Grzegorz Tomasiak, prezes zarządu Wirtualnej Polski
Najważniejsze wydarzenie, sukces i porażka branży w 2010 roku
Nie rozpatrywałbym tego roku w kontekście konkretnych „najważniejszych wydarzeń”, mówiłbym raczej o trendach. Jeszcze bardziej zmienił się sposób konsumpcji mediów, a tym samym sposób docierania z przekazem reklamowym do odbiorcy. Pod lupę już dziś trzeba wziąć, o ile jeszcze ktoś tego nie zrobił, sferę mobilną i zwracać baczną uwagę na rosnące nam nowe pokolenie internautów, które z sieci korzysta i korzystać będzie głównie przez urządzenia przenośne. Kolejna rzecz to ekspansja internetu nie tylko do komórek i smartfonów, ale też do sieci LCD, telewizorów, platform cyfrowych.
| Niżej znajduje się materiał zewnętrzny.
/-- A record for ring memory that does not answer goes to the staging buffer. -/
def State.stage (s : State) (x : Src) (e : EvRec) : State :=
  let put (s : State) : State := ({ s with staging := s.staging ++ [(x.key, { e with staged := true })] }).showStage
  match (if e.update then foldStaged x.key e s.staging else none) with
  | some l => { s with staging := l }
  | none =>
    if s.staging.length < 4096 then put s
    else if e.sev < 2 then s.stageLost x
    else match dropLow s.staging with
      | some (k, l) => (put { s with staging := l }).stageLost (srcOf ⟨k % 38, by omega⟩)
      | none => s.stageLost x

/-! The commands. -/

/-- The stop at which a source sends (08_cord_mesh_and_spine.md R206). The hub's own stop is open: one of the six. -/
def State.stopOf (s : State) : Src → Nat
  | .hub => 36 + Config.hubStop.val
  | .steward => 39
  | .part p => seqStop p
  | .quire q => s.tileOf q

/-- A message is dropped at a stop for parity (08 R210). -/
def State.parityAt (s : State) (p : Option PartId) (stop cls opcode : Nat) : State :=
  match p with
  | some p => s.parityDrop p stop cls opcode
  | none => s.ev .hub Ev.SP_PARITY [stop, cls, opcode]

/-- A message's next sequence from a stop in a class (08 R207). -/
def State.nextSeq (s : State) (stop cls : Nat) : State × Nat :=
  let n := spGet 0 s.spNext (stop * 8 + cls)
  ({ s with spNext := spSet 0 s.spNext (stop * 8 + cls) ((n + 1) % 256) }, n)

/-- A message enters the spine and waits for its ACK (08 R207, R209). -/
def State.spSend (s : State) (m : SpMsg) : State :=
  let a := s.nextSeq m.stop m.cls
  { a.1 with spine := a.1.spine ++ [{ m with seq := a.2, sentAt := s.ns }] }

/-- An older message of the class of `m`, from its stop to its destination, is still on its way (08 R208). -/
def State.behindOlder (s : State) (m : SpMsg) : Bool :=
  (s.spine.takeWhile (fun k => decide (k ≠ m))).any (fun k => decide (k.stop = m.stop) && decide (k.cls = m.cls) &&
    decide (s.stopFor k.stop k.dest = s.stopFor m.stop m.dest) && decide (k.opcode ≠ 0x7E) && !k.got && !k.lost && !k.held)

/-- A message of an acknowledged class comes to its destination: one that a stop has dropped, that is held at a kettle, or
that is behind an older one stays where it is, and one that fails parity now is dropped at a stop on its way (08 R207 to
R210). An accepted message stays with its sender until its ACK. The second part says that it arrived. -/
def State.spArrive (s : State) (part : Option PartId) (stop dest cls opcode arg : Nat) (drop : Option Hop) : State × Bool :=
  match s.spine.find? (fun m => decide (m.opcode = opcode) && decide (m.arg = arg) && decide (m.dest = dest) && !m.got) with
  | some m =>
    let put (n : SpMsg) : State := { s with spine := s.spine.map (fun k => if k = m then n else k) }
    if m.lost ∨ m.held ∨ s.behindOlder m then (s, false)
    else (match drop with
      | some i => ((put { m with lost := true }).parityAt part (s.dropStop m.stop dest i) cls opcode, false)
      | none => (put { m with got := true }, true))
  | none =>
    let a := s.nextSeq stop cls
    let m : SpMsg := { part := part, stop := stop, dest := dest, cls := cls, opcode := opcode, seq := a.2, sentAt := s.ns,
                       again := false, arg := arg, data := 0, lost := drop.isSome, got := drop.isNone, held := false,
                       wake := false }
    let s : State := { a.1 with spine := a.1.spine ++ [m] }
    (match drop with
      | some i => (s.parityAt part (s.dropStop stop dest i) cls opcode, false)
      | none => (s, true))

/-- The staged records whose ring lies in a partition's memory are written in their order of arrival, once that memory answers
(R351). -/
def State.drainStage (s : State) (p : PartId) : State :=
  let mine (a : Nat × EvRec) : Bool :=
    let x := srcOf ⟨a.1 % 38, by omega⟩
    decide (s.ringHome x = some p) && s.ringReady x
  let l := s.staging.filter mine
  if l.isEmpty then s
  else
    let s : State := { s with staging := s.staging.filter (fun a => !mine a) }
    (l.foldl (fun t a => t.writeRecord (srcOf ⟨a.1 % 38, by omega⟩) a.2) s).showStage

/-- A record comes to the recorder core: into its ring, behind what is staged for the same memory, or to the staging buffer
(R351, R353). -/
def State.record (s : State) (x : Src) (e : EvRec) : State :=
  if s.ringReady x then
    (match s.ringHome x with
      | some p => s.drainStage p
      | none => s).writeRecord x e
  else s.stage x e

/-- SPINE_EVENT: the oldest queued record of a source reaches the recorder core and is written or staged (R343, R344, R351);
a message that fails parity waits for its timeout (08 R209, R210). -/
def execSpineEvent (k : Fin 38) (drop : Option Hop) (s : State) : Out :=
  let x := srcOf k
  match (s.src x).queue with
  | [] => .next s
  | e :: rest =>
    let a := s.spArrive x.part? (s.stopOf x) 36 3 0x18 x.key drop
    if a.2 = false then .next a.1
    else
      let s := a.1.updSrc x (fun r => { r with queue := rest })
      .next (s.record x e)

/-- FLOOD_UPDATE: a source sends the update of its last record, at most once per µs, where its queue has room (R346). -/
def execFloodUpdate (k : Fin 38) (s : State) : Out :=
  let x := srcOf k
  if (s.src x).folded = false ∨ 8 ≤ (s.src x).queue.length then .next s
  else
    let s := if (s.src x).sentAt = 0 then s else s.waitNs ((s.src x).sentAt + 1000)
    .next (s.updSrc x (fun r => match r.last with
      | some l => { r with queue := r.queue ++ [{ l with update := true }], folded := false, sentAt := s.ns }
      | none => { r with folded := false }))

/-- STAGING_DRAIN: the staged records of a partition's memory are written (R351). -/
def execStagingDrain (p : PartId) (s : State) : Out := .next (s.drainStage p)

/-! The trigger table (R347, R349). -/

/-- A write to EV_TRIG_CODE (`reg` 0) or EV_TRIG_ADDR a (`reg` 1 + a) of the selected entry; the steward keeps the owner's
additions (R347, R349, R359). -/
def State.writeTrig (s : State) (reg : Nat) (v : BitVec 32) : State :=
  let i := s.f hub F.EV_TRIG_SEL_entry
  match trigEntry i with
  | none => s
  | some (code, sev, caps) =>
    let g := spGet Trig.init s.triggers code
    let n := F.EV_TRIG_CODE_count.get v
    let h : Trig :=
      if reg = 0 then
        { g with count := if caps ≤ n ∧ n ≤ 10 then n else g.count,
                 sev := if F.EV_TRIG_CODE_severity.get v ≤ sev then 0 else F.EV_TRIG_CODE_severity.get v }
      else if reg - 1 < caps then g
      else { g with addrs := spSet 0 g.addrs (reg - 1) (v &&& 0x03FFFFFF#32) }
    let old := s.trigWord i
    let tr := spSet Trig.init s.triggers code h
    let s : State := { s with triggers := tr, stew := { s.stew with triggers := tr } }
    s.ev .hub Ev.TRIG_CHANGED [code, old, s.trigWord i]

/-- The register that a trigger write addresses. -/
def trigReg (reg : Nat) : Nat := if reg = 0 then R.EV_TRIG_CODE.off else R.EV_TRIG_ADDR.off + 4 * (reg - 1)

/-- TRIGGER_TABLE_WRITE. -/
def execTriggerTableWrite (w : Writer) (reg : Fin 11) (v : Word) (s : State) : Out :=
  .next (s.asWrite w (trigReg reg) v.toNat (fun t => t.writeTrig reg v))

/-! The colophon (R355 to R357). -/

/-- Bytes of a section written at once: records, charges, judgements and defects. -/
def State.colWrite (s : State) (sec off : Nat) (bytes : List (BitVec 8)) : State :=
  { s with stew := { s.stew with flash := memWrite s.stew.flash (colKey sec off) bytes } }

/-- An entry of `size` bytes appended to a history of `kept` entries, its newest index in the index section (Table 6). -/
def State.colAppend (s : State) (sec size kept : Nat) (bytes : List (BitVec 8)) : State :=
  let n := leNat (memRead s.stew.flash (colKey 0 (16 * sec + 8)) 8)
  let s := s.colWrite sec (n % kept * size) (bytes ++ List.replicate (size - bytes.length) 0)
  s.colWrite 0 (16 * sec + 8) (leBytes 8 (n + 1))

/-- A flash write that fails: its page is retired and the other copy written (R360). -/
def State.flashFail (s : State) (fail : Bool) (sec off : Nat) : State :=
  if fail then s.ev .hub Ev.COL_WRITE [sec, off / 4096] else s

/-- COLOPHON_COPY: the next error record is copied from its ring, unless it has been overwritten or fails its check; `fail`
says that the flash write failed (R356). -/
def execColophonCopy (fail : Bool) (s : State) : Out :=
  match s.stew.colPend with
  | [] => .next s
  | (k, i) :: rest =>
    let x := srcOf ⟨k % 38, by omega⟩
    let r := s.src x
    let size := (ringPlace x).2.1
    if s.stew.running = false ∨ s.ringReady x = false then .next s
    else
      let old := s.stew.errors.find? (fun e => decide (e.1 = k) && decide (e.2.1 = i))
      let s := match old with
        | some e => s.waitNs (e.2.2 + 1000000000)
        | none => s
      let s := ({ s with stew := { s.stew with colPend := rest } }).showCol
      if size < r.head - i then
        .next ((s.incF hub F.EV_COL_lost).ev .hub Ev.REC_LOST [s.srcWord x, 1, 0x62])
      else match s.ringHome x with
        | none => .next s
        | some p =>
          let a := s.pmRead p (slotPma x i) 64
          let b := a.2.1
          let bad := !a.2.2.isEmpty || decide ((crc32c (b.take 60)).toNat ≠ leAt b 60 4)
          let s := a.1
          if bad then .next (s.ev .hub Ev.REC_CRC [s.srcWord x, i % size, leAt b 0 4])
          else
            let n := match old with
              | some _ => match s.stew.errors.findIdx? (fun e => decide (e.1 = k) && decide (e.2.1 = i)) with
                | some j => s.stew.colNext - s.stew.errors.length + j
                | none => s.stew.colNext
              | none => s.stew.colNext
            let s := (s.colWrite 2 (n % 65536 * 64) b).flashFail fail 2 (n % 65536 * 64)
            let st := s.stew
            match old with
            | some e => .next { s with stew := { st with
                errors := st.errors.map (fun f => if f = e then (k, i, s.ns) else f) } }
            | none =>
              let l := (st.errors ++ [(k, i, s.ns)])
              .next ({ s with stew := { st with errors := l.drop (l.length - 65536), colNext := n + 1 } })

/-- Everything that steward RAM has accumulated is added to flash. -/
def State.flushRam (s : State) : State :=
  { s with stew := { s.stew with
      flash := s.stew.ram.foldl (fun m c => spSet 0 m c.1 c.2) s.stew.flash } }

/-- COLOPHON_FLUSH: every 10 min the accumulated counts go to flash; `wear` is the percentage of its erase cycles used,
`fail` that a write failed (R355, R360). -/
def execColophonFlush (wear : Fin 101) (fail : Bool) (s : State) : Out :=
  if s.stew.running = false then .next s
  else
    let s := s.waitNs s.stew.flushDue
    let s : State := { s with stew := { s.stew with flushDue := s.ns + 600000000000 } }
    let s := (s.flushRam.flashFail fail 4 0).setF hub F.EV_COL_wear wear.val
    let due := decide (90 ≤ wear.val) && (decide (s.stew.wornDay = 0) || decide (s.stew.wornDay + 86400000000000 ≤ s.ns))
    .next (if due then ({ s with stew := { s.stew with wornDay := s.ns } }).ev .hub Ev.COL_WORN [wear.val] else s)

end Sys2Proof.Machine
end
Warto zwrócić uwagę na powstawanie wyspecjalizowanych wortali wąskotematycznych i, oczywiście, niezwykle dynamiczny rozwój social mediów.

Na celowniku współczesnych marketerów powinny bez wątpienia znaleźć się zaawansowane gry i aplikacje mobilne. Także, o czym wspominałem wielokrotnie, wideo on-line - według mnie, strategiczna kategoria rynku internetowego.
Porażka? Za taką uznałbym dotychczasowe próby pobierania opłat za kontent Premium - w dalszym ciągu w tym obszarze nie widać przełomu…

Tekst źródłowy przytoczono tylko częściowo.